= DIRECTIONS =
Only the lines below, from the one with "theorem test_get : (startsIn" through the one with "(foundA held).1.isSome &&", are to be written out, exactly.

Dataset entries
theorem test_put_commits : (startsIn (withCmd putA svc2) 0x02 (entryOf putA) ns2 && (badDigest ns2 keyA [1, 2, 3] == false) &&
    ns2.seenBy keyA 0 1 == none && (sought putA svc2 (classifyKey 2 keyA)).1.classed == [⟨0, 0, 0, 0⟩] && open? ns2 putA svc2 (classifyKey 2 keyA) &&
    fine ((sought putA svc2 (classifyKey 2 keyA)).2.tryPut ns2 (sought putA svc2 (classifyKey 2 keyA)).1 [1, 2, 3] 0) &&
    commits putA svc2 (.put tag7 false) (doneWith stOK 5 []) &&
    ok (exec (.put tag7 true) (withCmd putA svc2)) (fun u => u == (sought putA svc2 (classifyKey 2 keyA)).2)) = true := by
  decide +kernel

theorem test_put_record : ok (exec (.put tag7 false) (withCmd putA svc2)) (fun u =>
    match u.ns? 2 with
    | some n => n.recs keyA == [⟨0, tagSess tag7, false, .inline [1, 2, 3]⟩] && n.recs keyB == []
    | none => false) = true := by decide +kernel

theorem test_put_create_only :
    answersSought (msgOf 0x02 2 [] keyA [4] 4) held (classifyKey 2 keyA) (.put tag7 false) (doneWith stKeyExists 5 []) = true := by
  decide +kernel

/-- The record that a GET of key `a` finds, and the state after the search. -/
def foundA (s : State) : Option Rec × State :=
  match (begun getA s).findRec ns2held keyA 0 rd0 true with
  | (.ok r, u) => (r, u)
  | (.error _, u) => (none, u)

theorem test_get : (startsIn (withCmd getA held) 0x01 (entryOf getA) ns2held && (begun getA held).readsDisk ns2held getA == false &&
    (foundA held).1.isSome && (foundA held).2.readLoc rd0 (.inline [1, 2, 3]) 0 3 == (⟨[1, 2, 3], none⟩, (foundA held).2) &&
    answers getA held (.get tag7 rd0) (doneData stOK 5 (beBytes 8 3) [1, 2, 3]) &&
    answers (msgOf 0x01 2 [] keyB []) held (.get tag7 rd0) (doneWith stNoSuchKey 5 []) &&
    answers (range 1 2 keyA) held (.getRange tag7 rd0) (doneData stOK 5 (beBytes 8 3) [2, 3]) &&
    answers (range 3 0 keyA) held (.getRange tag7 rd0) (doneData stOK 5 (beBytes 8 3) [])) = true := by decide +kernel

/-- Key `a` holds a value above 64 MiB, of which only its length is read. -/
def longHeld : State :=
  held.setNs { ns2held with keys := [⟨keyA, [⟨0, 1, false, .object 0 67108865 128⟩]⟩] }

theorem test_get_above_64_mib : answers getA longHeld (.get tag7 rd0) (doneWith stBadValueLen 5 (beBytes 8 67108865)) = true := by
  decide +kernel

theorem test_delete : (fine ((begun (msgOf 0x03 2 [] keyA []) held).tryDelete ns2held (running (msgOf 0x03 2 [] keyA []))) &&
    open? ns2held (msgOf 0x03 2 [] keyA []) held noSearch &&
    commits (msgOf 0x03 2 [] keyA []) held (.delete tag7 false) (doneWith stOK 5 []) &&
    ok (exec (.delete tag7 false) (withCmd (msgOf 0x03 2 [] keyA []) held)) (fun u => ((u.ns? 2).map fun n => n.recs keyA) == some []) &&
    answersSought (msgOf 0x03 2 [] keyB []) held noSearch (.delete tag7 false) (doneWith stAbsent 5 [])) = true := by decide +kernel

def cas (expect new_ : Bytes) (absent : Nat) : CmdMsg :=
  msgOf 0x04 2 (beBytes 4 expect.length ++ beBytes 1 absent) keyA (expect ++ new_)

theorem test_cas : (commits (cas [1, 2, 3] [9] 0) held (.cas tag7 rd0 false) (doneWith stOK 5 [1]) &&
    commits (cas [] [9] 1) svc2 (.cas tag7 rd0 false) (doneWith stOK 5 [0]) &&
    answersSought (cas [1, 2] [9] 0) held (classifyKey 2 keyA) (.cas tag7 rd0 false) (doneWith stCasMismatch 5 [1])) = true := by decide +kernel

/-- A BATCH of a PUT of key `b` and a DELETE of key `a`. -/
def batchAB : CmdMsg := msgOf 0x09 2 (beBytes 2 2) [] ([2, 0] ++ leBytes 2 1 ++ leBytes 4 1 ++ leBytes 4 0 ++ keyB ++ [5] ++
  ([3, 0] ++ leBytes 2 1 ++ leBytes 4 0 ++ leBytes 4 0 ++ keyA))

theorem test_batch : (decide (batchAB.batch.length = 2) && decide ((batchAB.batch.filter (ns2held.changes (running batchAB))).length = 2) &&
    commits batchAB held (.batch tag7 rd0 false) (doneWith stOK 5 []) &&
    ok (exec (.batch tag7 rd0 false) (withCmd batchAB held)) (fun u =>
      ((u.ns? 2).map fun n => (n.recs keyA, (n.recs keyB).length)) == some ([], 1))) = true := by decide +kernel

/-- A command whose leaf reads succeed answers, and nothing but what an answer changes differs from what they left. -/
def answersRead (m : CmdMsg) (s : State) (c : Instr) (r : Completion) : Bool :=
  match readLeaves rd0 ((begun m s).leavesIn 2 m.range) (begun m s) with
  | (.ok _, s1) => starts (withCmd m s) m.opcode (entryOf m) && ok (exec c (withCmd m s)) fun u =>
      answered u (entryOf m) r && framed s1 (entryOf m) u
  | _ => false

theorem test_list : (answersRead (msgOf 0x06 2 (beBytes 4 0) [] empty4) held (.list tag7 rd0) (doneData stOK 5 (beBytes 4 1) []) &&
    answersRead (msgOf 0x06 2 (beBytes 4 1) [] empty4) held (.list tag7 rd0) (doneData stOK 5 (beBytes 4 1) [1, 0, 0x61])) = true := by
  decide +kernel

theorem test_scan_counts : (ns2held.stamped == false &&
    answersRead (msgOf 0x07 2 (beBytes 4 0 ++ beBytes 2 0 ++ [1, 0, 0, 0, 0, 0]) [] empty4) held (.scan tag7 rd0)
    (doneData stOK 5 (beBytes 4 1) [])) = true := by decide +kernel

/-- A sealed namespace under slot 16. -/
def ns3 : Ns := ⟨3, .sealed, false, false, 2, 0, 16, 1, 1, [], [], [], 0, 0, none, none, []⟩
def svc3 : State := withNs ns3 svc
def appendA : CmdMsg := msgOf 0x08 3 [] keyA [1, 2]
def numbered : TagEntry := { entryOf appendA with seqNo := some 1 }

theorem test_append_takes_its_number : (svc3.slotKey 16 == some key32 && startsIn (withCmd appendA svc3) 0x08 (entryOf appendA) ns3 &&
    ok (exec (.append tag7 true) (withCmd appendA svc3)) fun u =>
      u.entry? tag7 == some { running appendA with stepTime := 0, seqNo := some 1, classed := [⟨0, 0, 0, 0⟩] }) = true := by decide +kernel

theorem test_append_commits : (startsIn (withE numbered svc3) 0x08 numbered ns3 &&
    (let h := (ns3.streamOr keyA).nextHdr key32 5 0 1 false [1, 2]
     let r := doneData stOK 5 (beBytes 8 1) (leBytes 8 1 ++ h.chain ++ h.cmac)
     ok (exec (.append tag7 false) (withE numbered svc3)) (fun u => committed u numbered r) &&
     ok (exec (.commitPointPassed tag7) (withE { numbered with state := .executing } svc3)) (fun u => committed u numbered r))) = true := by
  decide +kernel

/-- A stream with one record that expires at 10 s. -/
def streamA : Stream := ⟨keyA, 2, key32, key32, 0, [⟨⟨1, 4, 0, 10, 1, false, 1, key32, key16⟩, .inline [9]⟩]⟩
def ns3a : Ns := { ns3 with streams := [streamA] }
def purgeA : CmdMsg := msgOf 0x12 3 (beBytes 4 0) [] []

theorem test_purge : (answersOnly purgeA (withNs ns3a svc) (.purgeExpired tag7 false) (doneWith stOK 5 (purgeParam 0 0)) &&
    commits purgeA { withNs ns3a svc with sea := { svc.sea with time := 11 } } (.purgeExpired tag7 false)
      (doneWith stOK 5 (purgeParam 1 1)) &&
    answersOnly (msgOf 0x01 3 [] keyA []) (withNs ns3a svc) (.get tag7 rd0) (doneData stOK 5 (beBytes 8 104) streamA.head)) = true := by
  decide +kernel

/-- An upload of three bytes in one part of 1 MiB. -/
def up1 : Upload := ⟨1, 2, keyA, 3, 1, 0, [], 0, 0⟩
def open1 (stored : List Nat) : State := { svc2 with cmd := { svc2.cmd with uploads := [{ up1 with stored := stored }], nextUpload := 2 } }
def part (v : Bytes) : CmdMsg := msgOf 0x0D 2 (beBytes 8 1 ++ beBytes 4 0) [] v
def join1 : CmdMsg := msgOf 0x0E 2 (beBytes 8 1) [] []

theorem test_part_begin : commits (msgOf 0x0C 2 (beBytes 8 3 ++ [1]) keyA []) svc2 (.partBegin tag7 false)
    (doneWith stOK 5 (beBytes 8 1)) = true := by decide +kernel

theorem test_part_put : (commits (part [1, 2, 3]) (open1 []) (.partPut tag7 false) (doneWith stOK 5 []) &&
    answersOnly (part [1, 2]) (open1 []) (.partPut tag7 false) (doneWith stBadValueLen 5 [])) = true := by decide +kernel

theorem test_part_commit : (answersSought join1 (open1 []) (classifyKey 2 keyA) (.partCommit tag7 false) (doneWith stBadField 5 (beBytes 4 0)) &&
    commits join1 (open1 [0]) (.partCommit tag7 false) (doneWith stOK 5 [])) = true := by decide +kernel

/-- A command past its commit point, with its result fixed. -/
def past (media : Bool) : TagEntry :=
  { entryOf putA with state := .committed, result := some (doneWith stOK 5 []), media := media }
/-- Buffering is allowed (R87). -/
def buffered : State := ((svc2.wr Reg.BAL_CFG0.RLOAD 10).wr Reg.BAL_CFG0.DIV 30).wr Reg.BAL_STAT.BAL_OK 1

theorem test_posting : (
    ok (exec (.commandPosted tag7) (withE (past false) svc2)) (fun u => answered u (past false) (doneWith stOK 5 [])) &&
    buffered.bufferedOk && svc2.bufferedOk == false && svc2.drain.drained &&
    ok (exec (.commandPosted tag7) (withE (past false) buffered)) (fun u =>
      answered u (past false) (doneWith stOK 5 []) && framed (withE (past false) buffered) (past false) u) &&
    ok (exec (.commandPosted tag7) (withE (past true) buffered)) (fun u => answered u (past true) (doneWith stOK 5 [])) &&
    answers (msgOf 0x0A 0 [] [] []) svc2 (.flush tag7) (doneWith stOK 5 [])) = true := by decide +kernel

/-- An entry of another tag of the same session. -/
def other : TagEntry := { entryOf putA with id := ⟨.session 1, 8⟩, order := 8, asn := 4 }
def abort8 : CmdMsg := msgOf 0x0B 0 (beBytes 2 1 ++ beBytes 2 8) [] []
def withBoth (m : CmdMsg) (f : TagEntry) (cls : SessionClass) : State :=
  { svc2 with cmd := { svc2.cmd with tags := [{ entryOf m with cls := cls }, f], nextOrder := 10 }, sessions := [waiting1] }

= RESULT BELOW =
theorem test_get : (startsIn (withCmd getA held) 0x01 (entryOf getA) ns2held && (begun getA held).readsDisk ns2held getA == false &&
    (foundA held).1.isSome && (foundA held).2.readLoc rd0 (.inline [1, 2, 3]) 0 3 == (⟨[1, 2, 3], none⟩, (foundA held).2) &&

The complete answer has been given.